Тени в холодных ивах - Анна Васильевна Дубчак
Шрифт:
Интервал:
Закладка:
– Интересно.
– Да потому что этого не может быть! Я разговаривала с одной своей знакомой, которая работает в министерстве культуры, она была у тебя на открытом уроке в лицее. Ты бы слышала, Катя, с каким восторгом она рассказывала о тебе, о твоем профессионализме, о том, сколько стихов Пастернака ты тогда читала наизусть, как много рассказывала о его жизни на уроке… И все, кто тогда был на твоем открытом уроке, а там бабы-акулы, зубастые и вредные, были просто в восторге от тебя.
Я помнила этот урок, он на самом деле прошел с успехом, в лицее меня все ходили поздравляли. А одна родительница, уж не знаю, как она узнала об этом уроке, на следующий день принесла в школу большой букет лилий и поблагодарила меня за мои занятия, сказала, что ее сын Паша так увлекся чтением, что перестал играть в компьютерные игры. И что он стал писать стихи, рисовать, словом, я как-то хорошо на него повлияла.
– Да у тебя память, как говорится, дай бог каждому! – не унималась Зоя.
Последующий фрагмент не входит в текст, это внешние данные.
/-- What an AMO function makes of the old value and the operand. -/
def amoValue (f w old data : Nat) : Nat :=
  if f = 0x00 then (old + data) % 2 ^ w else if f = 0x01 then data else if f = 0x04 then old ^^^ data
  else if f = 0x08 then old ||| data else if f = 0x0C then old &&& data
  else if f = 0x10 then (if toSigned w old ≤ toSigned w data then old else data)
  else if f = 0x14 then (if toSigned w old ≤ toSigned w data then data else old)
  else if f = 0x18 then min old data else max old data

theorem State.amoResult_eq {f : Nat} (hf : f ∈ [0x00, 0x01, 0x04, 0x08, 0x0C, 0x10, 0x14, 0x18, 0x1C]) (w old data : Nat) :
    s.amoResult f w old data = (amoValue f w old data, s) := by
  simp only [List.mem_cons, List.not_mem_nil, or_false] at hf
  rcases hf with rfl | rfl | rfl | rfl | rfl | rfl | rfl | rfl | rfl <;> rfl

theorem State.rwLockedOn_amo (hop : rmOp m ≠ opLockrd) {n p : Nat} (hs : RangeSound s (s.rmAddr m) (2 ^ rmSize m))
    (hf : rmFn m ∈ [0x00, 0x01, 0x04, 0x08, 0x0C, 0x10, 0x14, 0x18, 0x1C]) (hw : Writable s m) :
    s.rwLockedOn ⟨n, p, m⟩ = (s.store (s.rmAddr m) (leBytes (2 ^ rmSize m) (amoValue (rmFn m) (8 * 2 ^ rmSize m)
      (leNat (s.bytes (s.rmAddr m) (2 ^ rmSize m))) (rmData m)))).rwServed ⟨n, p, m⟩ 0
        (some (leNat (s.bytes (s.rmAddr m) (2 ^ rmSize m)))) := by
  unfold State.rwLockedOn
  dsimp only
  rw [State.rwFetch_of_sound hs]
  dsimp only
  rw [if_neg hop, State.amoResult_eq hf]
  dsimp only
  rw [hw.rwPut]

/-- What the end of a hold leaves. -/
theorem Poised.holdEnded (h : Poised t s x) (m : List Byte) :
    Poised t s (x.holdEnded m) ∧ (x.holdEnded m).rwy.locks = x.rwy.locks ∧ (x.holdEnded m).rwy.stall = x.rwy.stall ∧
      Touches [] [] [.rwy] x (x.holdEnded m) ∧ (x.holdEnded m).mem = x.mem ∧ (x.holdEnded m).ecc = x.ecc := by
  unfold State.holdEnded
  split
  · exact ⟨h.setRwy rfl rfl rfl rfl, rfl, rfl, (State.setRwy_kept (Kept.refl [] [.rwy] x) (by decide)).touches, rfl, rfl⟩
  · exact ⟨h, rfl, rfl, Touches.refl _ _ _ x, rfl, rfl⟩

end

end Sys2Proof.Machine

/-! ## Requests at an aperture: what locks, the stall queue and the hold make of them (R412 to R417): O46 -/

namespace Sys2Proof.Machine

section
variable {s u w x y : State} {t : Nat} {m : List Byte} {plane : Fin 2} {node : Fin 129} {l : RwLock}

theorem mayLock_of (h : s.lockOf (rmAper m) = none ∨ s.lockOf (rmAper m) = some ⟨node, l.at_⟩) : MayLock s m node := by
  intro k hk
  rcases h with h | h
  · rw [h] at hk
    cases hk
  · rw [h] at hk
    cases hk
    rfl

theorem read_served (h : Arrives s m 1) (hj : (s.begin t).aperJudge node m = 0) (hcalm : CalmAt m s) (hmay : MayLock s m node)
    (hs : RangeSound s (s.rmAddr m) (2 ^ rmSize m)) : Does (.rwRead plane node m t) s fun u =>
      Answers t node plane m 8 0 (some (leNat (s.bytes (s.rmAddr m) (2 ^ rmSize m)))) s u ∧ ServedAt m s u ∧ KeepsRwy s u ∧
      u.rwy.locks = s.rwy.locks := by
  have hjudged : (s.begin t).rwJudged ⟨node, plane, m⟩ = (s.begin t).rwServed ⟨node, plane, m⟩ 0
      (some (leNat (s.bytes (s.rmAddr m) (2 ^ rmSize m)))) :=
    (judged_locked h (by decide) hj).trans (State.rwLocked_read (s := s.begin t) h.op hmay hs)
  have hends := (Poised.begin h.silent t).ends (Raises.begin s t) hjudged (by decide) hcalm.noRetry hcalm.stall
  have hop : (if rmOp m = 2 then 9 else 8) = 8 := by rw [h.op]; rfl
  exact ⟨_, congrArg Host.Outcome.next h.rwArrives, hends.answers hop, hends.served, hends.keeps (Touches.begin s t (by decide)), hends.locks⟩

/-- The bytes that a state with the same memory shows, and its sound rows. -/
theorem RangeSound.of_ecc {a n : Nat} (h : RangeSound s a n) (he : u.ecc = s.ecc) : RangeSound u a n := by
  unfold RangeSound State.rangeRows State.errRows at h ⊢
  rw [he]
  exact h

theorem Poised.rmAddr (h : Poised t s x) (m : List Byte) : x.rmAddr m = s.rmAddr m := by
  rw [State.rmAddr, State.aperBase, h.rd, State.rmAddr, State.aperBase]

theorem lockrd_served (h : Arrives s m 3) (hj : (s.begin t).aperJudge node m = 0) (hcalm : CalmAt m s) (hmay : MayLock s m node)
    (hs : RangeSound s (s.rmAddr m) (2 ^ rmSize m)) (hhold : s.rwy.hold = false ∨ node.val ≤ s.nodeId)
    (hbehind : s.lockOf (rmAper m) ≠ none ∨ (s.begin t).lowerComes (rmAper m) node = false) :
    Does (.rwLockrd plane node m t) s fun u =>
      Answers t node plane m 8 0 (some (leNat (s.bytes (s.rmAddr m) (2 ^ rmSize m)))) s u ∧ ServedAt m s u ∧ KeepsRwy s u ∧
      u.lockOf (rmAper m) = some ⟨node, t⟩ ∧ u.rd (RWY_Aa_STAT_LOCKED (rmAper m)) = 1 ∧ u.rd (RWY_Aa_STAT_HOLDER (rmAper m)) = node := by
  obtain ⟨hp, -, -, htouch, hmem, hecc⟩ := (Poised.begin h.silent t).holdEnded m
  have hlocked : (s.begin t).rwJudged ⟨node, plane, m⟩ = ((s.begin t).holdEnded m).rwLockedOn ⟨node, plane, m⟩ :=
    (judged_locked h (by decide) hj).trans (State.rwLocked_on (s := s.begin t) (by rw [h.op]; decide) hmay (fun _ => hbehind) hhold)
  have hwhole : Touches [] [] [.now, .resp, .out, .rwy] s ((s.begin t).holdEnded m) :=
    (Touches.begin s t (by decide)).trans htouch (fun _ h => h) (by decide) (by decide)
  generalize (s.begin t).holdEnded m = z at hp htouch hmem hecc hlocked hwhole
  have haddr := hp.rmAddr m
  have hbytes : z.bytes (z.rmAddr m) (2 ^ rmSize m) = s.bytes (s.rmAddr m) (2 ^ rmSize m) := by
    rw [haddr]
    exact State.bytes_congr hmem _ _
  have hsz : RangeSound z (z.rmAddr m) (2 ^ rmSize m) := by
    rw [haddr]
    exact hs.of_ecc hecc
  rw [State.rwLockedOn_lockrd h.op hsz, hbytes, hp.now] at hlocked
  have hq : Poised t s (z.setLock (rmAper m) (some ⟨node, t⟩)) := hp.setRwy rfl rfl rfl rfl
  have hown : (z.setLock (rmAper m) (some ⟨node, t⟩)).lockOf (rmAper m) = some ⟨node, t⟩ := tblFind_put_same _ _ _
  have hset : Touches [] [] [.now, .resp, .out, .rwy] s (z.setLock (rmAper m) (some ⟨node, t⟩)) :=
    hwhole.across (State.setLock_kept (Kept.refl [] [.rwy] z) (by decide)) (by decide) (by decide)
  have hends := hq.ends ((Raises.refl s).of_regs_eq hq.regs) hlocked (by decide) hcalm.noRetry (by
    intro hnone
    rw [hown] at hnone
    cases hnone)
  have hop : (if rmOp m = 2 then 9 else 8) = 8 := by rw [h.op]; rfl
  obtain ⟨hlock, hholder⟩ := hends.shown
  rw [hown] at hlock hholder
  refine ⟨_, congrArg Host.Outcome.next h.rwArrives, hends.answers hop, hends.served, hends.keeps hset, ?_, hlock, hholder.trans ?_⟩
  · rw [State.lockOf, hends.locks]
    exact hown
  · exact Nat.mod_eq_of_lt (Nat.lt_of_lt_of_le node.isLt (by decide))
– Одно дело память, а другое… даже не знаю, как выразиться. Ну, к примеру, я готовлю борщ на кухне. Сестра заходит, я прошу ее попробовать его на соль. Она берет ложку и вдруг вылавливает из борща целую неочищенную луковицу! Ты бы видела, какими глазами она смотрела на меня. Разве что пальцем у виска не крутила. А один раз я, по ее словам, вышла из дома без юбки. То есть в колготках, свитере и без юбки. Прикинь?
– Ты серьезно?
– Во всяком случае, она так говорила. Но я этого совершенно не помню!
– А ты проверяла голову?
– Ну вот, и ты туда же, – обиделась я. – Конечно, проверяла. Опухоли нет, если ты об этом.
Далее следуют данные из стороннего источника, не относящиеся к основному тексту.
-- ==== Sys2Proof/Machine/Cartridge.lean ====
section
/-! DEFINITION. The cartridge's bank controllers (20_memory.md R102-R115): how a cartridge address
reaches the ROM image or the external RAM, and what a write to 0000-7FFF does. -/

namespace Sys2Proof.Machine

/-- `rom_at(bank, off)` as an offset into the image (20_memory.md R102). -/
def Cart.romAt (c : Cart) (bank off : Nat) : Nat := bank % c.romBanks * 0x4000 + off

/-- `ram_at(rbank, off)` as an offset into ERAM (20_memory.md R102). -/
def Cart.ramAt (c : Cart) (rbank off : Nat) : Nat := (rbank * 0x2000 + off) % c.ramSize

/-- MBC1 ROM bank of 4000-7FFF (20_memory.md R107). -/
def Mbc1.romBank (m : Mbc1) : Nat := if m.mode = 0#1 then (m.bank2 ++ m.bank5).toNat else m.bank5.toNat

/-- MBC1 RAM bank (20_memory.md R107). -/
def Mbc1.ramBank (m : Mbc1) : Nat := if m.mode = 0#1 then 0 else m.bank2.toNat

/-- The ROM bank mapped at 4000-7FFF, of a controller (20_memory.md R107, R110, R114). -/
def Mbc.romBank : Mbc → Nat
  | .romOnly => 1
  | .mbc1 m => m.romBank
  | .mbc3 m => m.bank7.toNat
  | .mbc5 m => m.bank9.toNat

/-- The offset into the ROM image of address `a` in 0000-7FFF (20_memory.md R103, R107, R110,
R114). A ROM-only cartridge maps the address directly (R103). -/
def Cart.romOffset (c : Cart) (a : Nat) : Nat :=
  match c.mbc with
  | .romOnly => a
  | m => if a < 0x4000 then c.romAt 0 a else c.romAt m.romBank (a - 0x4000)

/-- The external RAM bank that A000-BFFF reaches, if any: the enable gate (R115) and, on MBC3, the
select register (R110) close it. -/
def Mbc.ramBank? : Mbc → Option Nat
  | .romOnly => some 0
  | .mbc1 m => if m.ramEnabled then some m.ramBank else none
  | .mbc3 m => if m.ramEnabled && decide (m.sel.toNat ≤ 3) then some m.sel.toNat else none
  | .mbc5 m => if m.ramEnabled then some m.rbank4.toNat else none

/-- The offset into ERAM of the byte `off` of A000-BFFF, if it reaches any (20_memory.md R103, R104,
R106-R114). -/
def Cart.ramOffset? (c : Cart) (off : Nat) : Option Nat :=
  if c.ramSize = 0 then none else c.mbc.ramBank?.map fun rbank => c.ramAt rbank off

/-- The RAM-enable gate: a write of `v` to 0000-1FFF (20_memory.md R115). -/
def ramGate (v : Byte) : Bool := decide (v &&& 0x0F#8 = 0x0A#8)

/-- MBC1: a write of `v` to `a` in 0000-7FFF (20_memory.md R106). -/
def Mbc1.write (m : Mbc1) (a : Nat) (v : Byte) : Mbc1 :=
  if a < 0x2000 then { m with ramEnabled := ramGate v }
  else if a < 0x4000 then { m with bank5 := if v.setWidth 5 = 0#5 then 1#5 else v.setWidth 5 }
  else if a < 0x6000 then { m with bank2 := v.setWidth 2 }
  else { m with mode := v.setWidth 1 }

/-- MBC3: a write of `v` to `a` in 0000-7FFF (20_memory.md R109). -/
def Mbc3.write (m : Mbc3) (a : Nat) (v : Byte) : Mbc3 :=
  if a < 0x2000 then { m with ramEnabled := ramGate v }
  else if a < 0x4000 then { m with bank7 := if v.setWidth 7 = 0#7 then 1#7 else v.setWidth 7 }
  else if a < 0x6000 then { m with sel := v }
  else m

/-- MBC5: a write of `v` to `a` in 0000-7FFF (20_memory.md R113). -/
def Mbc5.write (m : Mbc5) (a : Nat) (v : Byte) : Mbc5 :=
  if a < 0x2000 then { m with ramEnabled := ramGate v }
  else if a < 0x3000 then { m with bank9 := m.bank9.extractLsb' 8 1 ++ v }
  else if a < 0x4000 then { m with bank9 := v.setWidth 1 ++ m.bank9.setWidth 8 }
  else if a < 0x6000 then { m with rbank4 := v.setWidth 4 }
  else m

/-- `cart_write(a, v)` for `a` in 0000-7FFF: the ROM bytes never change (20_memory.md R71, R103,
R104, R106, R109, R113). -/
def Mbc.write (m : Mbc) (a : Nat) (v : Byte) : Mbc :=
  match m with
  | .romOnly => .romOnly
  | .mbc1 m => .mbc1 (m.write a v)
  | .mbc3 m => .mbc3 (m.write a v)
  | .mbc5 m => .mbc5 (m.write a v)

end Sys2Proof.Machine
end

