-- ==== Sys2Proof/Machine/Joypad.lean ====
section
/-! DEFINITION. The joypad register and its lines (10_state.md R39, R40; 60_exceptions.md R345). -/

namespace Sys2Proof.Machine

/-- Whether the direction group is selected: P1 bit 4 is 0. -/
def Joypad.directions (j : Joypad) : Bool := !j.sel.getLsbD 0

/-- Whether the action group is selected: P1 bit 5 is 0. -/
def Joypad.actions (j : Joypad) : Bool := !j.sel.getLsbD 1

/-- A line is low (0) iff a button mapped to it in a selected group is pressed: `dir` of the
direction group, `act` of the action group. -/
def Joypad.line (j : Joypad) (dir act : Bool) : Bool := !((j.directions && dir) || (j.actions && act))

/-- `joy_lines()`: Right/A, Left/B, Up/Select, Down/Start on lines 0 to 3. -/
def Joypad.lines (j : Joypad) : BitVec 4 :=
  bit (j.line j.pressed.down j.pressed.start) ++ bit (j.line j.pressed.up j.pressed.select) ++
    bit (j.line j.pressed.left j.pressed.b) ++ bit (j.line j.pressed.right j.pressed.a)

/-- The read value of P1. -/
def Joypad.read (j : Joypad) : Byte := 0b11#2 ++ j.sel ++ j.lines

/-- A CPU write of `v` to P1 stores `v[5:4]`. -/
def Joypad.write (j : Joypad) (v : Byte) : Joypad := { j with sel := v.extractLsb' 4 2 }

/-- Press or release button `i` (10_state.md R40). -/
def Buttons.set (p : Buttons) (i : Fin 8) (v : Bool) : Buttons :=
  match i with
  | 0 => { p with down := v }
  | 1 => { p with up := v }
  | 2 => { p with left := v }
  | 3 => { p with right := v }
  | 4 => { p with a := v }
  | 5 => { p with b := v }
  | 6 => { p with select := v }
  | 7 => { p with start := v }

/-- The edge detector: some line went from 1 to 0. -/
def linesFell (before after : BitVec 4) : Bool := decide (before &&& ~~~after ≠ 0#4)

end Sys2Proof.Machine
end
– А что говорит обо всем этом ваша Мира Соломоновна?
– Она отлично ко мне относится и считает меня совершенно здоровой. Я дважды была у нее дома, там собиралась интересная компания, абсолютно женская, и они, эти чудесные женщины, в основном врачи, одна, правда, поэтесса, учили меня играть в преферанс! А один раз она была у нас дома, мы с сестрой приглашали ее на ужин. Вот так. Говорю же, Мира считает, что я вполне себе нормальная, что моя сестра просто гиперзаботливая.
– А кто оплачивает эти ваши сеансы?
– Я! Кто же еще!
– Ясненько. Да уж, ну и страсти кипели у вас.
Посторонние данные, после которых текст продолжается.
-- ==== Sys2Proof/Machine/Ppu.lean ====
section
/-! DEFINITION. The PPU's registers, LY compare, combined STAT line and LCD switch (10_state.md
R41-R50; 60_exceptions.md R352, R353, R360), on the PPU alone. The dot clock, which also renders, is
in Machine/Clock.lean. -/

namespace Sys2Proof.Machine

/-- STAT bits 1-0 (10_state.md R42). -/
def Mode.bits : Mode → BitVec 2
  | .hblank => 0
  | .vblank => 1
  | .oamScan => 2
  | .transfer => 3

/-- LCDC bit 7, LCD enable (10_state.md R41). -/
def Ppu.lcdOn (p : Ppu) : Bool := p.lcdc.getLsbD 7

/-- The read value of STAT (10_state.md R42). -/
def Ppu.readStat (p : Ppu) : Byte := 1#1 ++ p.statEn ++ bit p.coincidence ++ p.mode.bits

/-- `compare_ly()` (60_exceptions.md R352). -/
def Ppu.compareLy (p : Ppu) : Ppu := { p with coincidence := decide (p.ly = p.lyc) }

/-- `stat_value()` (60_exceptions.md R353). `statEn` bits 3, 0, 1, 2 are STAT bits 6, 3, 4, 5. -/
def Ppu.statValue (p : Ppu) : Bool :=
  p.lcdOn && ((p.statEn.getLsbD 3 && p.coincidence)
    || (p.statEn.getLsbD 0 && decide (p.mode = .hblank))
    || (p.statEn.getLsbD 1 && decide (p.mode = .vblank))
    || (p.statEn.getLsbD 2 && decide (p.mode = .oamScan)))

/-- The rising edge of the combined line that `update_stat()` looks for (60_exceptions.md R353). -/
def Ppu.statRises (p : Ppu) : Bool := p.statValue && !p.statLine

/-- `update_stat()` but for the request (60_exceptions.md R353). -/
def Ppu.latchStat (p : Ppu) : Ppu := { p with statLine := p.statValue }

/-- A write of `v` to LCDC, up to its `update_stat()` (60_exceptions.md R360). -/
def Ppu.writeLcdc (p : Ppu) (v : Byte) : Ppu :=
  let q := { p with lcdc := v }
  if p.lcdOn && !q.lcdOn then
    { q with ly := 0, dot := 0, mode := .hblank, fbIndex := [], fbShade := [] }.compareLy
  else if !p.lcdOn && q.lcdOn then
    { q with ly := 0, dot := 0, mode := .oamScan, windowLine := 0 }.compareLy
  else q

/-- A write of `v` to STAT, up to its `update_stat()`: bits 6-3 only (10_state.md R42). -/
def Ppu.writeStat (p : Ppu) (v : Byte) : Ppu := { p with statEn := v.extractLsb' 3 4 }

/-- A write of `v` to LYC, up to its `update_stat()` (10_state.md R45, 60_exceptions.md R352). -/
def Ppu.writeLyc (p : Ppu) (v : Byte) : Ppu := { p with lyc := v }.compareLy

/-- The position after one dot: the dot, the line and what a new line resets (60_exceptions.md
R350). -/
def Ppu.advanceDot (p : Ppu) : Ppu :=
  if p.dot + 1 = 456 then
    let ly := BitVec.ofNat 8 ((p.ly.toNat + 1) % 154)
    { p with dot := 0, ly := ly, windowLine := if ly = 0#8 then 0 else p.windowLine }.compareLy
  else { p with dot := p.dot + 1 }

end Sys2Proof.Machine
end

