-- ==== Sys2Proof/Machine/Timer.lean ====
section
/-! DEFINITION. The timer (60_exceptions.md R330-R334; 10_state.md R34-R38). -/

namespace Sys2Proof.Machine

/-- The counter bit that TAC bits 1-0 select (60_exceptions.md R334). -/
def Timer.selectedBit (t : Timer) : Nat :=
  if t.tac.getLsbD 1 then (if t.tac.getLsbD 0 then 7 else 5) else (if t.tac.getLsbD 0 then 3 else 9)

/-- `timer_signal()` (60_exceptions.md R334). -/
def Timer.signal (t : Timer) : Bool := t.tac.getLsbD 2 && t.tcount.getLsbD t.selectedBit

/-- `tima_increment()` (60_exceptions.md R331). -/
def Timer.increment (t : Timer) : Timer :=
  if t.tima = 0xFF#8 then { t with tima := 0x00#8, reloadCnt := 4 } else { t with tima := t.tima + 1#8 }

/-- The falling edge of the input signal: from `old`, what it was, to what `t` makes it. -/
def Timer.edge (old : Bool) (t : Timer) : Timer := if old && !t.signal then t.increment else t

/-- One T-cycle of the reload window: at its end TIMA takes TMA (60_exceptions.md R330). -/
def Timer.countReload (t : Timer) : Timer :=
  match t.reloadCnt with
  | 0 => t
  | 1 => { t with reloadCnt := 0, tima := t.tma }
  | k + 2 => { t with reloadCnt := k + 1 }

/-- Whether the next T-cycle reloads TIMA and so requests the timer interrupt (60_exceptions.md
R330). -/
def Timer.reloads (t : Timer) : Bool := decide (t.reloadCnt = 1)

/-- `timer_tick()` but for the request (60_exceptions.md R330). -/
def Timer.tick (t : Timer) : Timer :=
  Timer.edge t.signal (Timer.countReload { t with tcount := t.tcount + 1#16 })

/-- What a DIV write and STOP do (60_exceptions.md R332). -/
def Timer.resetCounter (t : Timer) : Timer := Timer.edge t.signal { t with tcount := 0#16 }

/-- A write of `v` to TAC (60_exceptions.md R332). -/
def Timer.writeTac (t : Timer) (v : Byte) : Timer := Timer.edge t.signal { t with tac := v.setWidth 3 }

/-- A write of `v` to TIMA: it cancels a pending reload (60_exceptions.md R333). -/
def Timer.writeTima (t : Timer) (v : Byte) : Timer := { t with tima := v, reloadCnt := 0 }

/-- A write of `v` to TMA (60_exceptions.md R333). -/
def Timer.writeTma (t : Timer) (v : Byte) : Timer := { t with tma := v }

/-- The read value of DIV (10_state.md R35). -/
def Timer.readDiv (t : Timer) : Byte := hi t.tcount

/-- The read value of TAC: unused bits read 1 (10_state.md R38). -/
def Timer.readTac (t : Timer) : Byte := 0b11111#5 ++ t.tac

end Sys2Proof.Machine
end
– А еще она была категорически против моих занятий живописью, – меня уже было не остановить.
– Да? Но она же сама показывала мне твои рисунки, два альбома набросков. И картины я твои видела, она принесла их из кладовки… Там цветы, букеты…
– Вот интересно, что же она говорила тебе о них?
– Что ты талант… – тихо произнесла Зоя, и я чуть не съехала с шоссе.
– Ты серьезно?
– Ну да.
Я собиралась уже вывалить на голову бедной Зои еще целый ворох своих обид, нанесенных мне сестрой, как нашу беседу прервал звонок Миры, моего психиатра. Она тихо спросила меня: правда ли, что моя сестра погибла?
– Правда, – ответила я.
И тогда она, выразив свои соболезнования, предложила мне встретиться, сказала, что мне наверняка нужна помощь и что она готова поработать со мной бесплатно. Я поблагодарила ее, сказала, что подумаю. Хотя на самом деле у меня была только одна причина посетить ее уютный кабинет с мягким диваном и красивой лампой «Тиффани» – вернуть ей оставленный у нас роскошный шелковый кроваво-красный «гермесовский» платок.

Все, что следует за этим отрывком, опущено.